Yes, I too have thought this would be very useful here in Italy, where I've just sold, and in PT my medium term target. It exists in the UK (Zoopla, I think incorporates it) but it seems some countries are less advanced in the information sharing age.


----------



## John and Cecil (Dec 22, 2019)

In the US I use Redfin. Their website shows listings and sales on a map which makes it very easy. They have a unique business model too, their agents do not get paid on commission unlike most firms in the US. Their agents receive a salary based on the customer satisfaction rating that they get after the sale is completed. If they work in an area (depending on the value of the home) they charge a 1% commission to sell your house, although you still have to pay the buyer's agent the full 2.5%. If you buy with them (again depending on the price of the house) they usually give you a refund after closing about 1%. 
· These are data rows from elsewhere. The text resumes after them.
-- ==== Sys2Proof/Machine/Copies.lean ====
section
/-! DEFINITION. The copy engine (R321 to R327): copy shape records, the checks of TCOPY, a copy's completion, and copy
batches. -/

namespace Sys2Proof.Machine

/-! ## Copy shape records (R322) -/

/-- The fields of a copy shape record. -/
structure Shaped where
  gbase   : Word
  sp      : Nat
  esz     : Nat
  dims    : Nat
  wst     : Bool
  mben    : Bool
  box     : List Nat
  ext     : List Nat
  strides : List Nat
  mbar    : Nat
  clean   : Bool
deriving DecidableEq, Repr

/-- R322: the record of 64 bytes. -/
def parseShaped (bs : List Byte) : Shaped :=
  let w := fun (off n : Nat) => wordAt bs off n
  let c := w 0xC 4
  { gbase := BitVec.ofNat 64 (w 0 8), sp := w 8 4, esz := c % 4, dims := c / 4 % 4, wst := decide (c / 16 % 2 = 1),
    mben := decide (c / 32 % 2 = 1), box := [w 0x10 2, w 0x12 2, w 0x14 2, w 0x16 2],
    ext := [w 0x18 4, w 0x1C 4, w 0x20 4, w 0x24 4], strides := [w 0x28 4, w 0x2C 4, w 0x30 4], mbar := w 0x38 4,
    clean := decide (c / 64 = 0) && decide (w 0x34 4 = 0) && decide (w 0x3C 4 = 0) }

/-- The box size in bytes. -/
def Shaped.size (r : Shaped) : Nat := r.box.foldl (· * ·) 1 * 2 ^ r.esz

/-- R322, R324: the ranges and reserved bits of a record, for a direction. -/
def Shaped.ok (r : Shaped) (store : Bool) : Bool :=
  let e := 2 ^ r.esz
  r.clean && decide (r.gbase.toNat % e = 0) && decide (r.sp % e = 0) && !(r.wst && store) &&
  r.box.zipIdx.all (fun b => decide (1 ≤ b.1 ∧ b.1 ≤ 256) && (decide (b.2 ≤ r.dims) || decide (b.1 = 1))) &&
  r.ext.zipIdx.all (fun x => decide (1 ≤ x.1) && (decide (x.2 ≤ max 1 r.dims) || decide (x.1 = 1))) &&
  r.strides.all (fun x => decide (x % e = 0)) && decide (r.size ≤ 2 ^ 19)

/-- R323: a box element by its number: its offset in the box and its global address when it is in bounds. -/
def Shaped.element (r : Shaped) (origin : List Int) (k : Nat) : Nat × Option Word :=
  let b := fun (d : Nat) => r.box.getD d 1
  let i := [k % b 0, k / b 0 % b 1, k / (b 0 * b 1) % b 2, k / (b 0 * b 1 * b 2)]
  let g := fun (d : Nat) => origin.getD d 0 + (i.getD d 0 : Int)
  let inside := (List.range 4).all (fun d => decide (0 ≤ g d) && decide (g d < (r.ext.getD d 1 : Int)))
  let st := fun (d : Nat) => (r.strides.getD d 0 : Int)
  let off := g 0 * 2 ^ r.esz + g 1 * st 0 + g 2 * st 1 + g 3 * st 2
  (k * 2 ^ r.esz, if inside then some (r.gbase + BitVec.ofInt 64 off) else none)

/-- R323: every element of a lane's box. -/
def Shaped.elements (r : Shaped) (origin : List Int) : List (Nat × Option Word) :=
  (List.range (r.box.foldl (· * ·) 1)).map (r.element origin)

/-! ## Lanes and checks (R321, R323, R324) -/

/-- R59, R310: the lanes that TCOPY elects. -/
def Group.elected (g : Group) (quad : Bool) : List Nat :=
  let ls := lanesOf g.workers
  if quad then (List.range 24).filterMap (fun q => ls.find? (fun l => decide (l / 4 = q))) else ls.take 1

/-- R323: the origin that a lane gives. -/
def Group.origin (g : Group) (v l : Nat) : List Int := (List.range 4).map (fun k => (g.vec (v + k) l).toInt)

/-- R324 steps 6 and 7 for one element: where it is served. -/
def State.copyPlace (s : State) (b : Block) (store : Bool) (va : Word) : Except Fail Place :=
  match s.translate b.core (s.ctxOf b) (!s.superOf b) (if store then .store else .load) va with
  | .error f => .error f
  | .ok (.window a) =>
    if !store then .error ⟨12, 0x25, 0⟩
    else match s.windowAt a (some (s.ctxOf b)) with
      | .refused c => if c = 0x45 then .ok (.window a) else .error (.aperture c)
      | _ => .ok (.window a)
  | .ok p => .ok p

/-- A lane's elements with their places, or the first failing check of the earliest kind with its address. -/
def State.copyPlaces (s : State) (b : Block) (store : Bool) (es : List (Nat × Option Word)) :
    Except (Fail × Word) (List (Nat × Option (Word × Place))) :=
  let checked := es.map (fun e => (e.1, e.2.map (fun va => (va, s.copyPlace b store va))))
  let fails := checked.filterMap (fun e => match e.2 with
    | some (va, .error f) => some (va, f)
    | _ => none)
  match fails with
  | [] => .ok (checked.map (fun e => (e.1, match e.2 with
      | some (va, .ok p) => some (va, p)
      | _ => none)))
  | x :: rest =>
    let best := rest.foldl (fun acc y => if y.2.rank < acc.2.rank then y else acc) x
    .error (best.2, best.1)

/-- R322, R324 step 4: the blocks and the offset that a copy's scratchpad side names; none out of bounds. Under `.mc` a copy
to the weight store goes to the reserved range of every block of the cluster. DESIGN CHOICE (assumption 19). -/
def State.copySide (s : State) (b : Block) (r : Shaped) (mcast : Bool) : Option (List Block × Nat) :=
  if r.wst then
    (if r.sp + r.size ≤ s.weightRange b then some (if mcast then s.clusterOf b else [b], r.sp) else none)
  else
    let off := r.sp % 2 ^ 28
    if mcast then
      let all := s.clusterOf b
      if all.all (fun t => decide (off + r.size ≤ s.scratchRoom t) && !s.boundAsSlots t off r.size) then some (all, off)
      else none
    else match s.inScratch b r.sp r.size with
      | some t => some ([t], off)
      | none => none

/-- R325, R331: the barrier object of a record, as block and offset; an address that names none breaks R330 when it is
credited. -/
def State.creditSide (s : State) (b : Block) (r : Shaped) : Option (Nat × Nat) :=
  if !r.mben then none
  else match s.scratchWord b true r.mbar 8 with
    | .ok w => some w
    | .error _ => some (0, 0)

/-- R326: what an element's source holds when the copy is issued. -/
def State.sourceNow (s : State) (b : Block) (store : Bool) (blk base : Nat) (n : Nat) (e : Nat × Option (Word × Place)) :
    CopyElem :=
  ⟨e.1, e.2, if store then s.readScratch blk (base + e.1) n
    else match e.2 with
      | some (_, p) => s.tileBytes b.core p n
      | none => [], false, false, false⟩

/-- R323: the request that an element of a peer's page needs. DESIGN CHOICE (assumption 19). -/
def State.copyPacket (s : State) (b : Block) (g : Group) (c : Copy) (e : CopyElem) : Option Packet :=
  match e.at_ with
  | some (_, .peer dev pa _) =>
    let n := 2 ^ c.esz
    let bytes := packetBytes (pa % 64) (if c.store then e.was else List.replicate n 0)
    let op : BitVec 8 := if c.store then (if peerWindow pa then 0x04 else 0x02) else (if peerWindow pa then 0x05 else 0x01)
    let q := aimPacket blankPacket op dev g.fstrm pa bytes
    if s.fabric.reaches dev then
      some { q with size := BitVec.ofNat 4 c.esz, opkey := if peerWindow pa then g.opkey else 0,
                    tag := s.writerTag b.core g.slot 1 }
    else none
  | _ => none

/-- The requests of a copy leave. -/
def State.sendCopy (s : State) (b : Block) (g : Group) (c : Copy) : Copy × State :=
  let r := c.elems.zipIdx.foldl (fun (acc : List (Nat × Nat) × State) (e : CopyElem × Nat) =>
    match acc.2.copyPacket b g c e.1 with
    | some q => let t := acc.2.request q (acc.2.ctxOf b) b.core; (acc.1 ++ [(t.1, e.2)], t.2)
    | none => acc) ([], s)
  ({ c with requests := r.1 }, r.2)

/-- Start one copy of a TCOPY. -/
def State.startCopy (s : State) (b : Block) (g : Group) (store mcast : Bool) (r : Shaped) (dst base : Nat)
    (cnt : Option (Nat × Nat)) (es : List (Nat × Option (Word × Place))) : State :=
  let c : Copy :=
    { id := s.nextId, blk := b.id, grp := s.cur.grp, store := store, mcast := mcast, toStore := r.wst, dst := dst,
      base := base, esz := r.esz, elems := es.map (s.sourceNow b store dst base (2 ^ r.esz)), cnt := cnt,
      credit := s.creditSide b r, bytes := r.size, tag := s.writerTag b.core g.slot 1, requests := [] }
  let (c1, s1) := { s with nextId := s.nextId + 1 }.sendCopy b g c
  { s1 with copies := s1.copies ++ [c1] }

/-- R324: the copies are added to the group's open batch, to the counter, and started; a copy that a pair performs once
counts in both of its blocks (R376). -/
def State.startCopies (s : State) (b : Block) (g : Group) (store mcast : Bool) (r : Shaped) (dst base : Nat)
    (cnt : Option (Nat × Nat)) (plans : List (List (Nat × Option (Word × Place)))) : State :=
  let first := s.nextId
  let s1 := plans.foldl (fun (s : State) es =>
    let t := s.startCopy b g store mcast r dst base cnt es
    t) s
  let ids := (s1.copies.filter (fun c => decide (first ≤ c.id))).map Copy.id
  let s2 := match cnt with
    | some (blk, off) =>
      let s3 := s1.addCounter blk off plans.length
      match b.pair with
      | some p => if store then s3.addCounter p.partner off plans.length else s3
      | none => s3
    | none => s1
  let work : List Work := ids.map (fun k => ⟨k, 0, false, none⟩)
  s2.doneOnce b ({ g with copies := g.copies ++ work }.advance 2) [] []

/-- R302: a unit that a tentative block performs only after it is confirmed and its entries are drained. -/
def State.confirmedOnly (s : State) (b : Block) (g : Group) (f : State → State) : State :=
  if b.mode = .tentative then s.wait .confirmation
  else if !s.drainedFor b s.cur g then s.wait .drained
  else f s

/-- R324: a stop at a TCOPY carries the elected lanes whose copy meets the cause. DEDUCED (assumption 66). -/
def copyCond (f : Fail) (va : Word) (ls : List Nat) : Cond :=
  { cause := f.cause, sec := f.sec, kind := 0, va := va, fmask := maskOfList ls }

/-- R324 step 5: the counter of a TCOPY. -/
def State.copyCounter (s : State) (b : Block) (g : Group) (c : Nat) : Except Fail (Option (Nat × Nat)) :=
  if c = 0 then .ok none
  else match s.scratchWord b true (g.scalar c).toNat 4 with
    | .ok w => .ok (some w)
    | .error f => .error f

/-- R324 steps 6 and 7 over the elected lanes: the plans of every copy, or the stop. -/
def State.copyPlans (s : State) (b : Block) (store : Bool) (r : Shaped) (origins : List (Nat × List Int)) :
    Except Cond (List (List (Nat × Option (Word × Place)))) :=
  let tried := origins.map (fun o => (o.1, s.copyPlaces b store (r.elements o.2)))
  let fails := tried.filterMap (fun t => match t.2 with
    | .error f => some (t.1, f.1)
    | .ok _ => none)
  match pickFail fails with
  | some (f, ls) =>
    let va := match tried.findSome? (fun t => if t.1 = ls.headD 0 then (match t.2 with
        | .error x => some x.2
        | .ok _ => none) else none) with
      | some a => a
      | none => 0
    .error (copyCond f va ls)
  | none => .ok (tried.filterMap (fun t => match t.2 with
      | .ok p => some p
      | .error _ => none))

/-- R355: does a copy reach the scratchpad of a block that has ended fatally? A `.mc` copy always writes to one. -/
def State.copyGone (s : State) (b : Block) (store mcast : Bool) (side : List Block) : Bool :=
  if mcast then s.peerEnded b
  else side.any (fun t => t.id != b.id && t.fatal && (!b.took85 || !store))

/-- TCOPY (R321 to R324). -/
def runCopy (store mcast quad : Bool) (v c h : Nat) (s : State) : Host.Outcome State Fault Refusal :=
  let regs := (List.range 4).map (fun k => v + k)
  onGroup s { region := some 0x04, regs := regs, reads := regs } (fun b g r =>
    let lanes := g.elected quad
    let va := g.scalar h
    if lanes.isEmpty then s.done (g.advance 2)
    else if va.toNat % 64 ≠ 0 then s.trap { cause := 0x0A }
    else match s.groupRead b g va 64 with
      | .error none => s.askFor b g [(va, 64)]
      | .error (some f) => s.trap (copyCond f.1 f.2 lanes)
      | .ok bs =>
        let q := parseShaped bs
        if !q.ok store then s.trap { cause := 0x0A }
        else match s.copySide b q mcast with
          | none => s.trap (copyCond .bounds 0 lanes)
          | some (side, base) =>
            if s.copyGone b store mcast side then s.trapPeer { cause := 0x85, fmask := maskOfList lanes }
            else match s.copyCounter b g c with
              | .error f => s.trapWord f
              | .ok cnt =>
                match s.copyPlans b store q (lanes.map (fun l => (l, r.origin v l))) with
                | .error x => s.trap x
                | .ok plans =>
                  let dst := (side.map Block.id).headD b.id
                  let operands := natBytes 8 va.toNat ++
                    lanes.flatMap (fun l => (List.range 4).flatMap (fun k => natBytes 4 (r.vec (v + k) l).toNat))
                  let go := fun (s : State) => s.startCopies b g store mcast q dst base cnt plans
                  if store && b.pair.isSome then s.once b g operands go else s.confirmedOnly b g go)

/-- TCOPY with dir 0 (R321 to R324). -/
def execTcopyLd (m e : BitVec 1) (v : BitVec 7) (c h : BitVec 6) (s : State) : Host.Outcome State Fault Refusal :=
  runCopy false (decide (m = 1#1)) (decide (e = 1#1)) v.toNat c.toNat h.toNat s

/-- TCOPY with dir 1 (R321 to R324). -/
def execTcopySt (e : BitVec 1) (v : BitVec 7) (c h : BitVec 6) (s : State) : Host.Outcome State Fault Refusal :=
  runCopy true false (decide (e = 1#1)) v.toNat c.toNat h.toNat s

/-! ## Completion (R325, R326) -/

/-- How far a completing copy has come: the state, and the failure that left the rest unwritten. -/
structure Copying where
  state : State
  fail  : Option (Byte × Word)
deriving DecidableEq, Repr

/-- R323, R326: the bytes that an element takes from its source, whose bytes now are `now`: those that it has read for
good, or a mixture. -/
def CopyElem.bytesAt (e : CopyElem) (tick key : Nat) (now : List Byte) : List Byte :=
  if e.taken then e.was else mixBytes tick key e.was now

/-- R400: a load of the tile path leaves the word that it reads in its die's L2. -/
def State.readTile (s : State) (core : Nat) (p : Place) : State :=
  match p with
  | .local pa swc _ _ => s.fillL2 (dieOf core) swc (pa / 8 * 8) true (s.l2Word (dieOf core) swc (pa / 8 * 8))
  | _ => s

/-- The blocks whose scratchpad a copy writes. -/
def State.copyBlocks (s : State) (c : Copy) : List Nat :=
  if c.mcast then (match s.block? c.blk with
    | some b => (s.clusterOf b).map Block.id
    | none => [])
  else [c.dst]

/-- R322, R323: bytes of a copy land at an offset of its box. -/
def State.landBytes (s : State) (c : Copy) (off : Nat) (bs : List Byte) : State :=
  (s.copyBlocks c).foldl (fun (s : State) k =>
    if c.toStore then
      match s.block? k with
      | some b => s.putBlock { b with weights := writeBytes b.weights (c.base + off) bs }
      | none => s
    else s.writeScratch k (c.base + off) bs) s

/-- The reply to the request of an element, when it has one. -/
def State.elemReply (s : State) (c : Copy) (k : Nat) : Option Packet :=
  match c.requests.find? (fun r => r.2 == k) with
  | some r => s.replyTo r.1
  | none => none

/-- R325: one in-bounds element of a copy to scratchpad. -/
def Copying.fetch (x : Copying) (core : Nat) (c : Copy) (k : Nat) (e : CopyElem) (va : Word) (p : Place) : Copying :=
  let s := x.state
  let n := 2 ^ c.esz
  match p with
  | .local pa _ _ _ =>
    if s.spoiled pa n then { x with fail := some (0xA0, va) }
    else
      let s1 := s.meetCopies pa n none (some c.id)
      { x with state := (s1.readTile core p).landBytes c e.off (e.bytesAt s1.tick pa (s1.tileBytes core p n)) }
  | .host pa => { x with state := s.landBytes c e.off (bytesOf s.outsideByte pa n) }
  | .peer _ pa _ =>
    match s.elemReply c k with
    | some q =>
      match replyCause q with
      | some cause => { x with fail := some (cause, va) }
      | none => { x with state := s.landBytes c e.off ((List.range n).map (fun j =>
          match q.bytes.find? (fun d => d.1 == pa % 64 + j) with
          | some d => d.2
          | none => 0)) }
    | none => { x with fail := some (0x27, va) }
  | .window _ => { x with fail := some (0x25, va) }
I also do not particularly care for this notary procedure here either. In the US in some states (like California) we use escrow companies. The signed contract is handed off to escrow and they make sure the terms are followed and they take the deposits and perform the closing. There is no need for an attorney for either party. We also have title insurance which guarantees the title and rights of the home are free and clear and insured up to the purchase price. I have seen closings as fast as 2 weeks with inspection contingencies and the buyer getting a mortgage.
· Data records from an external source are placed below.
/-- TLBINV (R397, R398). -/
def execTlbinv (c b : BitVec 6) (s : State) : Host.Outcome State Fault Refusal :=
  onGroup s { priv := true } (fun blk g _ =>
    let v := g.scalar b.toNat
    let w := (g.scalar c.toNat).toNat
    let n := w % 2 ^ 24
    let scope := w / 2 ^ 24 % 16
    let ctx := BitVec.ofNat 32 (w / 2 ^ 32)
    let last := v.toNat + n * 65536 - 1
    if v.toNat % 65536 ≠ 0 ∨ w / 2 ^ 28 % 16 ≠ 0 ∨ 2 < scope then s.trap { cause := 0x0A }
    else if decide (n ≠ 0) && (!canonical v || decide (2 ^ 64 ≤ last) || !canonical (BitVec.ofNat 64 last)) then s.trap { cause := 0x0A }
    else
      let s1 := s.invalidate blk.core scope ctx (v.toNat % 2 ^ 52 / 65536) n
      if s1.oldRequests blk.core scope ctx then s1.wait (.invalidation blk.core scope ctx)
      else s1.done (g.advance 2))

/-! ## Pre-emption hints, restart labels and checkpoints -/

/-- R363: is a pre-emption request pending for a launch? -/
def Launch.preempted (l : Launch) : Bool := decide (l.saving = .requested) || decide (l.saving = .forced)

/-- R363: the one record with cause 0x86 of a block that a hard save takes. -/
def State.reportHardSave (s : State) (launch blk : Nat) : State :=
  match s.launch? launch, s.block? blk with
  | some l, some b =>
    if b.hard then s
    else
      let (t, s1) := s.nsTime
      let tr := s1.engineRecord l.ctx b.core { cause := 0x86, kind := 3 } t
      (s1.putBlock { b with hard := true }).send (some l.fsrv) launch { tr with block := b.lin }
  | _, _ => s

/-- PHINT (R360, R363): a group whose record cannot be read is hard-saved. -/
def execPhint (n : BitVec 12) (s : State) : Host.Outcome State Fault Refusal :=
  onGroup s {} (fun b g _ =>
    match s.launch? b.launch with
    | none => s.done (g.advance 2)
    | some l =>
      if l.header.nlive ≤ n.toNat then s.trap { cause := 0x0A }
      else if l.preempted && !g.compacted then
        match s.liveRecord b.core l n.toNat with
        | .ok _ => s.done { g.advance 2 with status := .saved (some n.toNat), active := false }
        | .error f =>
          ((s.report l.id b.core { cause := f.1.cause, sec := f.1.sec, va := f.2 }).reportHardSave l.id b.id).done
            { g.advance 2 with status := .saved none, active := false }
      else s.done (g.advance 2))

/-- RLABEL (R362). -/
def execRlabel (n : BitVec 12) (s : State) : Host.Outcome State Fault Refusal :=
  onGroup s { region := some 0x04 } (fun b g _ =>
    let count := match s.launch? b.launch with
      | some l => l.header.nrest
      | none => 0
    if n = 0xFFF#12 then s.done { g.advance 2 with rlabel := none }
    else if count ≤ n.toNat then s.trap { cause := 0x0A }
    else s.done { g.advance 2 with rlabel := some (n.toNat, g.entries.length) })

/-- CKPT (R377): in a pair the group meets its partner; the meeting takes the checkpoint. DEDUCED (assumption 46). -/
def execCkpt (s : State) : Host.Outcome State Fault Refusal :=
  onGroup s { region := some 0x04 } (fun b g _ =>
    if b.pair.isNone then s.done (g.advance 2)
    else if b.mode = .tentative then s.wait .confirmation
    else s.wait (.partner ⟨meetCkpt, s.meetSignature b g []⟩))

end Sys2Proof.Machine
end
I do like the appeal of the stone houses here though, they are quite lovely. Damp, but lovely. I am guessing dehumidifiers are a necessity.


----------



## MikeItMo (Mar 3, 2018)

John and Cecil said:


> In the US I use Redfin. Their website shows listings and sales on a map which makes it very easy. They have a unique business model too, their agents do not get paid on commission unlike most firms in the US. Their agents receive a salary based on the customer satisfaction rating that they get after the sale is completed. If they work in an area (depending on the value of the home) they charge a 1% commission to sell your house, although you still have to pay the buyer's agent the full 2.5%. If you buy with them (again depending on the price of the house) they usually give you a refund after closing about 1%.
> 
> I also do not particularly care for this notary procedure here either. In the US in some states (like California) we use escrow companies. The signed contract is handed off to escrow and they make sure the terms are followed and they take the deposits and perform the closing. There is no need for an attorney for either party. We also have title insurance which guarantees the title and rights of the home are free and clear and insured up to the purchase price. I have seen closings as fast as 2 weeks with inspection contingencies and the buyer getting a mortgage.
> 
> I do like the appeal of the stone houses here though, they are quite lovely. Damp, but lovely. I am guessing dehumidifiers are a necessity.
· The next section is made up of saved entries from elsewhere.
-- ==== Sys2Proof/Machine/Preempt.lean ====
section
/-! DEFINITION. Pre-emption (R295, R311, R359 to R368, R382): requests, forced saves, saving a block, the saved image, and
resuming; and the debugger's resume, which a deferred time slice follows (R354). -/

namespace Sys2Proof.Machine

/-! ## Requests (R363) -/

/-- R308, R363: the still-tentative blocks of a launch are squashed and return to not started. -/
def State.unstart (s : State) (launch : Nat) : State :=
  let mine := (s.blocksOf launch).filter (fun b => decide (b.mode = .tentative) && (match b.pair with
    | some p => p.leading
    | none => true))
  mine.foldl (fun (s : State) (b : Block) =>
    let s1 := s.squash b.id
    let s2 := match b.pair with
      | some p => s1.squash p.partner
      | none => s1
    match s2.launch? launch with
    | some l => s2.putLaunch { l with redo := l.redo ++ [b.lin] }
    | none => s2) s

/-- R363: may a group stop now: between units, or between the lanes of a load that only a sequencer still owes (R266),
with no reply outstanding? -/
def Group.stoppable (g : Group) : Bool :=
  decide (g.status ≠ .held) && (match g.pending with
    | none => true
    | some p => decide (g.status = .waiting .outlet) && p.requests.isEmpty)

/-- R212, R266: a load that a save cuts: the lanes that have their values keep them, and do not load again. -/
def Group.cutLoad (g : Group) : Group :=
  match g.pending with
  | none => g
  | some p => { g.receive p.dest p.values with pending := none, redo := if p.scalar then 0 else g.redo ||| p.got }

/-- R363 step 2: a waiting group of a block that is to be saved, a compacted one too, ends its wait and stops whole; so does
a halted one whose load only a sequencer still owes. -/
def State.saveWaiting (s : State) (r : GRef) : State :=
  match s.block? r.blk with
  | none => s
  | some b =>
    match b.rawGroup r with
    | none => s
    | some g =>
      match g.status with
      | .waiting _ =>
        let cut := g.halt.isSome && decide (g.status = .waiting .outlet) && g.stoppable
        let s1 := if cut then s.changeView r Group.cutLoad else s.endWait r
        s1.changeAt r (fun x => if x.status = .running ∨ cut then { x with status := .saved none, active := false } else x)
      | _ => s

/-- The groups of a launch's blocks, its compacted groups among them. -/
def State.groupsOfLaunch (s : State) (launch : Nat) : List GRef :=
  (s.everyGroup.filter (fun e => match s.block? e.1.blk with
    | some b => b.launch == launch
    | none => false)).map Prod.fst

/-- R363 to R365, R204: a pre-emption request reaches a launch; one whose image has no save area ignores it. -/
def State.requestSave (s : State) (launch : Nat) : State :=
  match s.launch? launch with
  | none => s
  | some l =>
    if !l.started || l.complete || l.torn || decide (l.saving ≠ .no) then s
    else if l.header.save = 0 then
      { s with firmware := { s.firmware with notices := s.firmware.notices ++ [(l.ctx, 365)] } }
    else
      let s1 := ((s.putLaunch { l with saving := .requested, sliceDue := false }).unstart launch).dropReplicas launch
      (s1.groupsOfLaunch launch).foldl State.saveWaiting s1

/-- R295, R363: a pre-emption request reaches every launch of a context. DESIGN CHOICE (assumption 60). -/
def State.requestContext (s : State) (ctx : BitVec 32) : State :=
  ((s.launches.filter (fun l => l.ctx == ctx)).map Launch.id).foldl State.requestSave s

/-- PREEMPTION_REQUEST (R363). -/
def execPreemptionRequest (launch : Nat) (s : State) : Host.Outcome State Fault Refusal :=
  match s.launch? launch with
  | some l => .next (s.requestContext l.ctx)
  | none => .next s

/-! ## Time slices (R295, R354) -/

/-- R294: does some hearth have room for what a launch places next? -/
def State.placeable (s : State) (l : Launch) : Bool :=
  let room := fun (h : Nat) => ((List.range 16).map (fun k => 16 * h + k)).filter (s.coreHasRoom l.header)
  let fits := fun (h : Nat) => !(room h).isEmpty
  let hearths := (List.range 256).filter fits
  if l.header.red then decide (2 ≤ hearths.length)
  else hearths.any (fun h =>
    let share := shareKib l.header.part
    let n := (room h).foldl (fun n c => n + min ((512 - s.poolTaken c) / max 1 share)
      (min ((32 - s.residentCount c) / max 1 l.header.groupCount)
        (if l.header.wres = 0 then 16 else (98304 - s.weightTaken c) / l.header.wres))) 0
    decide (l.header.clsize ≤ n))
That sounds like a decent system. Interestingly when I signed the document to sell last week (as a private seller - all the agents who had agreed to 'collaborate' with me, taking their cut from the buyer only, were not happy when I found I private buyer...), my buyer has a friend who is an agent but not acting in this capacity with our deal, just a friend, as my buyer is in Tuscany for a month, took the €5k cheque instead of me (a kind of escrow) in case I defaulted and would have to repay double that amount. Maybe you know that here in Italy, a notary is obligatory to process a sale; agent sale or private. At least I won't be paying him/her this time.... 
Hopefully while I'm renting for several months in PT, I'll be able to familiarize myself with their system.


----------